**What is expected**
Output all the data exactly as it appears below.
_ _ _ _
/-- `scan` (R138): B is its source's element count. DESIGN CHOICE (log 71). -/
def Blk.scanReq (b : Blk) (p : Site) (f : RFields) : Req :=
  let x := b.ctx p.ctx
  Req.mk (encR 0x32 f) f.g .other
      (b.badD x f.a needR || b.badD x f.b needW || anyUsed [f.c, f.d, f.e, f.f, f.gg, f.h, f.i] || f.m != 0)
      (regD f.a ++ regD f.b)
      fun b x _ =>
        let src := (x.descF f.a).getD Desc.zero
        let dst := (x.descF f.b).getD Desc.zero
        let bins := src.elems
        { ledger := ceilDiv bins 32, units := [.tally],
          faults := (if src.fmt != 8 || dst.fmt != 8 then [fBadFormat] else [])
            ++ (if bins = 0 || 4096 < bins || dst.elems < bins + 1 then [fBadShape] else []),
          reads := b.rangeOf x.part src, writes := b.rangeOf x.part dst,
          fx := if 4096 < bins then [] else b.storeResult x.part dst ((b.elemWords x.part src bins).map scanSums) }

def execScan (p : Site) (f : RFields) (s : State) : Host.Outcome State Fault Refusal :=
  s.block fun a b => b.issueReq a p (b.scanReq p f)

/-! ### Ring queues (06 R173, R174, R177, R559) -/

def ringCap : Nat := 229376

/-- Whether a ring queue has room for bytes. -/
def Blk.ringRoom (b : Blk) (q : BitVec 3) (n : Nat) : Bool := b.ringBytes q + n ≤ ringCap

def ringOfInst (i : InstId) : BitVec 3 := BitVec.ofNat 3 (posOf i)

/-- Words of the deal egress buffer that belong to one ring queue. -/
def ringWords : Nat := ringCap / 4

/-- Whether a word of the deal egress buffer holds part of a packet of ring queue q. -/
def Egress.holds (e : Egress) (q : BitVec 3) (w : Nat) : Bool :=
  w / ringWords = q.toNat && (w % ringWords + ringWords - e.place) % ringWords < ceilDiv e.k.size 4

/-- A packet goes to the end of its ring queue, into the words that follow those of the packet before it. -/
def Blk.enqueue (b : Blk) (c : Option CtxId) (k : Packet) : Blk :=
  let q := ringOfInst k.hdr.dst
  let place := match (b.exch.rings.rd q).getLast? with
    | some e => (e.place + ceilDiv e.k.size 4) % ringWords
    | none => 0
  let e : Egress := ⟨c, k, place⟩
  { b with exch := { b.exch with rings := b.exch.rings.wr q (b.exch.rings.rd q ++ [e]) }, mem := b.mem.freshen 20 (e.holds q) }

/-- Key of an owner and one of its dies. -/
def odKey (i : InstId) (die : BitVec 2) : Nat := i.toNat * 4 + die.toNat

/-- The OPEN for a member (R167, R176). -/
def Blk.openPkt (b : Blk) (d : Dispatch) (m : InstId) : Packet :=
  ⟨{ b.header 4 m 3 d.part d.layer (seqLow d.seq) with
      position := BitVec.ofNat 20 d.sendBytes, gidx := BitVec.ofNat 32 d.cap,
      hand := BitVec.ofNat 4 (d.sendFmt.getD 0).toNat }, []⟩

/-- Put into the ring queues the OPENs for which there is room; those that find none stay. -/
def Blk.emitOpens (b : Blk) (d : Dispatch) : List InstId → Blk × List InstId
  | [] => (b, [])
  | m :: rest =>
    if b.ringRoom (ringOfInst m) 32 then (b.enqueue (some d.ctx) (b.openPkt d m)).emitOpens d rest
    else
      let r := b.emitOpens d rest
      (r.1, m :: r.2)

/-! ### `send` (05 R150 to R154) -/

/-- The layouts of R154: whether a layout suits a format. -/
def layoutFits (layout : Nat) (fmt : Nat) : Bool :=
  if layout = 0 then true else if layout ≤ 2 then fmtBlock fmt else if layout = 3 then fmt = 0 || fmt = 1 else false

/-- A row in a layout, from its stored bytes (R154). -/
def layRow (layout n : Nat) (bs : List Byte) : List Byte :=
  if layout = 1 then bs.drop n ++ bs.take n
  else if layout = 2 then
    (List.range (n / 32)).flatMap fun i => [bs.getD (n + i) 0] ++ (bs.drop (32 * i)).take 32
  else if layout = 3 then
    (pieces 4 bs).flatMap fun w => if w.length = 4 then w.drop 2 ++ w.take 2 else w
  else bs

/-- Bytes per cycle of a `send` (R152). -/
def Desc.sendWidth (d : Desc) : Nat := if d.isScratch then Nat.min 512 d.width else 400

/-- A dispatch's most recent group, and its number. -/
def Dispatch.lastGroup (d : Dispatch) : Option (Nat × Group) := (d.groups.getLast?).map fun g => (d.groups.length - 1, g)

/-- The send in flight of a queue. -/
def Blk.sendOf (b : Blk) (p : Site) : Option (Flight × Sending) :=
  (b.flights.find? fun f => f.ctx = p.ctx && f.queue = p.queue && (match f.job with
      | .send _ => true
      | _ => false)).bind fun f => match f.job with
    | .send x => some (f, x)
    | _ => none

/-- Replace the job of a command in flight. -/
def Blk.setJob (b : Blk) (f : Flight) (j : Job) : Blk :=
  { b with flights := b.flights.map fun x =>
      if x.ctx = f.ctx && x.queue = f.queue && x.qidx = f.qidx then { x with job := j } else x }

/-- Whether a slot is a moon whose choices go to the primary: its staging failed, or it is stale (04 R114;
15 R398). -/
def Dispatch.diverts (d : Dispatch) (slot : Nat) : Bool :=
  d.experts ≤ slot && (match d.moons[slot - d.experts]? with
    | some m => m.failed || m.stale
    | none => false)

/-- Whether a slot is a moon whose staging is not complete: its packets wait (04 R113). -/
def Dispatch.staging (d : Dispatch) (slot : Nat) : Bool :=
  d.experts ≤ slot && (match d.moons[slot - d.experts]? with
    | some m => !m.failed && !m.stale && !m.staged
    | none => false)

/-- Destination of a slot (06 R165): owner, die, local index or berth, expert, moon. -/
def Dispatch.dest (b : Blk) (d : Dispatch) (slot : Nat) (divert : Bool) : InstId × BitVec 2 × BitVec 11 × BitVec 11 × Bool :=
  let prim := fun (i : Nat) => match d.primary[i]? with
    | some e => (e.owner, e.die, e.local', e.expert, false)
    | none => (b.self, 0, 0, 0, false)
  if slot < d.experts then prim slot
  else match d.moons[slot - d.experts]? with
    | some m => if divert then prim (d.primaryOf m.expert)
        else (b.self, m.die, BitVec.ofNat 11 m.berth.toNat, m.expert, true)
    | none => prim 0

/-- A deal-list entry from its bytes, and its reserved bits (R133). -/
def Deal.of (bs : List Byte) : Deal × Nat :=
  let v := leNat bs
  (⟨BitVec.ofNat 4 (field v 63 60), BitVec.ofNat 20 (field v 59 40), BitVec.ofNat 12 (field v 31 20), BitVec.ofNat 20 (field v 19 0)⟩,
   field v 39 32)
_ _ _ _
**Solved problem**
/-- `scan` (R138): B is its source's element count. DESIGN CHOICE (log 71). -/
def Blk.scanReq (b : Blk) (p : Site) (f : RFields) : Req :=
  let x := b.ctx p.ctx
  Req.mk (encR 0x32 f) f.g .other
      (b.badD x f.a needR || b.badD x f.b needW || anyUsed [f.c, f.d, f.e, f.f, f.gg, f.h, f.i] || f.m != 0)
      (regD f.a ++ regD f.b)
      fun b x _ =>
        let src := (x.descF f.a).getD Desc.zero
        let dst := (x.descF f.b).getD Desc.zero
        let bins := src.elems
        { ledger := ceilDiv bins 32, units := [.tally],
          faults := (if src.fmt != 8 || dst.fmt != 8 then [fBadFormat] else [])
            ++ (if bins = 0 || 4096 < bins || dst.elems < bins + 1 then [fBadShape] else []),
          reads := b.rangeOf x.part src, writes := b.rangeOf x.part dst,
          fx := if 4096 < bins then [] else b.storeResult x.part dst ((b.elemWords x.part src bins).map scanSums) }

def execScan (p : Site) (f : RFields) (s : State) : Host.Outcome State Fault Refusal :=
  s.block fun a b => b.issueReq a p (b.scanReq p f)

/-! ### Ring queues (06 R173, R174, R177, R559) -/

def ringCap : Nat := 229376

/-- Whether a ring queue has room for bytes. -/
def Blk.ringRoom (b : Blk) (q : BitVec 3) (n : Nat) : Bool := b.ringBytes q + n ≤ ringCap

def ringOfInst (i : InstId) : BitVec 3 := BitVec.ofNat 3 (posOf i)

/-- Words of the deal egress buffer that belong to one ring queue. -/
def ringWords : Nat := ringCap / 4

/-- Whether a word of the deal egress buffer holds part of a packet of ring queue q. -/
def Egress.holds (e : Egress) (q : BitVec 3) (w : Nat) : Bool :=
  w / ringWords = q.toNat && (w % ringWords + ringWords - e.place) % ringWords < ceilDiv e.k.size 4

/-- A packet goes to the end of its ring queue, into the words that follow those of the packet before it. -/
def Blk.enqueue (b : Blk) (c : Option CtxId) (k : Packet) : Blk :=
  let q := ringOfInst k.hdr.dst
  let place := match (b.exch.rings.rd q).getLast? with
    | some e => (e.place + ceilDiv e.k.size 4) % ringWords
    | none => 0
  let e : Egress := ⟨c, k, place⟩
  { b with exch := { b.exch with rings := b.exch.rings.wr q (b.exch.rings.rd q ++ [e]) }, mem := b.mem.freshen 20 (e.holds q) }

/-- Key of an owner and one of its dies. -/
def odKey (i : InstId) (die : BitVec 2) : Nat := i.toNat * 4 + die.toNat

/-- The OPEN for a member (R167, R176). -/
def Blk.openPkt (b : Blk) (d : Dispatch) (m : InstId) : Packet :=
  ⟨{ b.header 4 m 3 d.part d.layer (seqLow d.seq) with
      position := BitVec.ofNat 20 d.sendBytes, gidx := BitVec.ofNat 32 d.cap,
      hand := BitVec.ofNat 4 (d.sendFmt.getD 0).toNat }, []⟩

/-- Put into the ring queues the OPENs for which there is room; those that find none stay. -/
def Blk.emitOpens (b : Blk) (d : Dispatch) : List InstId → Blk × List InstId
  | [] => (b, [])
  | m :: rest =>
    if b.ringRoom (ringOfInst m) 32 then (b.enqueue (some d.ctx) (b.openPkt d m)).emitOpens d rest
    else
      let r := b.emitOpens d rest
      (r.1, m :: r.2)

/-! ### `send` (05 R150 to R154) -/

/-- The layouts of R154: whether a layout suits a format. -/
def layoutFits (layout : Nat) (fmt : Nat) : Bool :=
  if layout = 0 then true else if layout ≤ 2 then fmtBlock fmt else if layout = 3 then fmt = 0 || fmt = 1 else false

/-- A row in a layout, from its stored bytes (R154). -/
def layRow (layout n : Nat) (bs : List Byte) : List Byte :=
  if layout = 1 then bs.drop n ++ bs.take n
  else if layout = 2 then
    (List.range (n / 32)).flatMap fun i => [bs.getD (n + i) 0] ++ (bs.drop (32 * i)).take 32
  else if layout = 3 then
    (pieces 4 bs).flatMap fun w => if w.length = 4 then w.drop 2 ++ w.take 2 else w
  else bs

/-- Bytes per cycle of a `send` (R152). -/
def Desc.sendWidth (d : Desc) : Nat := if d.isScratch then Nat.min 512 d.width else 400

/-- A dispatch's most recent group, and its number. -/
def Dispatch.lastGroup (d : Dispatch) : Option (Nat × Group) := (d.groups.getLast?).map fun g => (d.groups.length - 1, g)

/-- The send in flight of a queue. -/
def Blk.sendOf (b : Blk) (p : Site) : Option (Flight × Sending) :=
  (b.flights.find? fun f => f.ctx = p.ctx && f.queue = p.queue && (match f.job with
      | .send _ => true
      | _ => false)).bind fun f => match f.job with
    | .send x => some (f, x)
    | _ => none

/-- Replace the job of a command in flight. -/
def Blk.setJob (b : Blk) (f : Flight) (j : Job) : Blk :=
  { b with flights := b.flights.map fun x =>
      if x.ctx = f.ctx && x.queue = f.queue && x.qidx = f.qidx then { x with job := j } else x }

/-- Whether a slot is a moon whose choices go to the primary: its staging failed, or it is stale (04 R114;
15 R398). -/
def Dispatch.diverts (d : Dispatch) (slot : Nat) : Bool :=
  d.experts ≤ slot && (match d.moons[slot - d.experts]? with
    | some m => m.failed || m.stale
    | none => false)

/-- Whether a slot is a moon whose staging is not complete: its packets wait (04 R113). -/
def Dispatch.staging (d : Dispatch) (slot : Nat) : Bool :=
  d.experts ≤ slot && (match d.moons[slot - d.experts]? with
    | some m => !m.failed && !m.stale && !m.staged
    | none => false)

/-- Destination of a slot (06 R165): owner, die, local index or berth, expert, moon. -/
def Dispatch.dest (b : Blk) (d : Dispatch) (slot : Nat) (divert : Bool) : InstId × BitVec 2 × BitVec 11 × BitVec 11 × Bool :=
  let prim := fun (i : Nat) => match d.primary[i]? with
    | some e => (e.owner, e.die, e.local', e.expert, false)
    | none => (b.self, 0, 0, 0, false)
  if slot < d.experts then prim slot
  else match d.moons[slot - d.experts]? with
    | some m => if divert then prim (d.primaryOf m.expert)
        else (b.self, m.die, BitVec.ofNat 11 m.berth.toNat, m.expert, true)
    | none => prim 0

/-- A deal-list entry from its bytes, and its reserved bits (R133). -/
def Deal.of (bs : List Byte) : Deal × Nat :=
  let v := leNat bs
  (⟨BitVec.ofNat 4 (field v 63 60), BitVec.ofNat 20 (field v 59 40), BitVec.ofNat 12 (field v 31 20), BitVec.ofNat 20 (field v 19 0)⟩,
   field v 39 32)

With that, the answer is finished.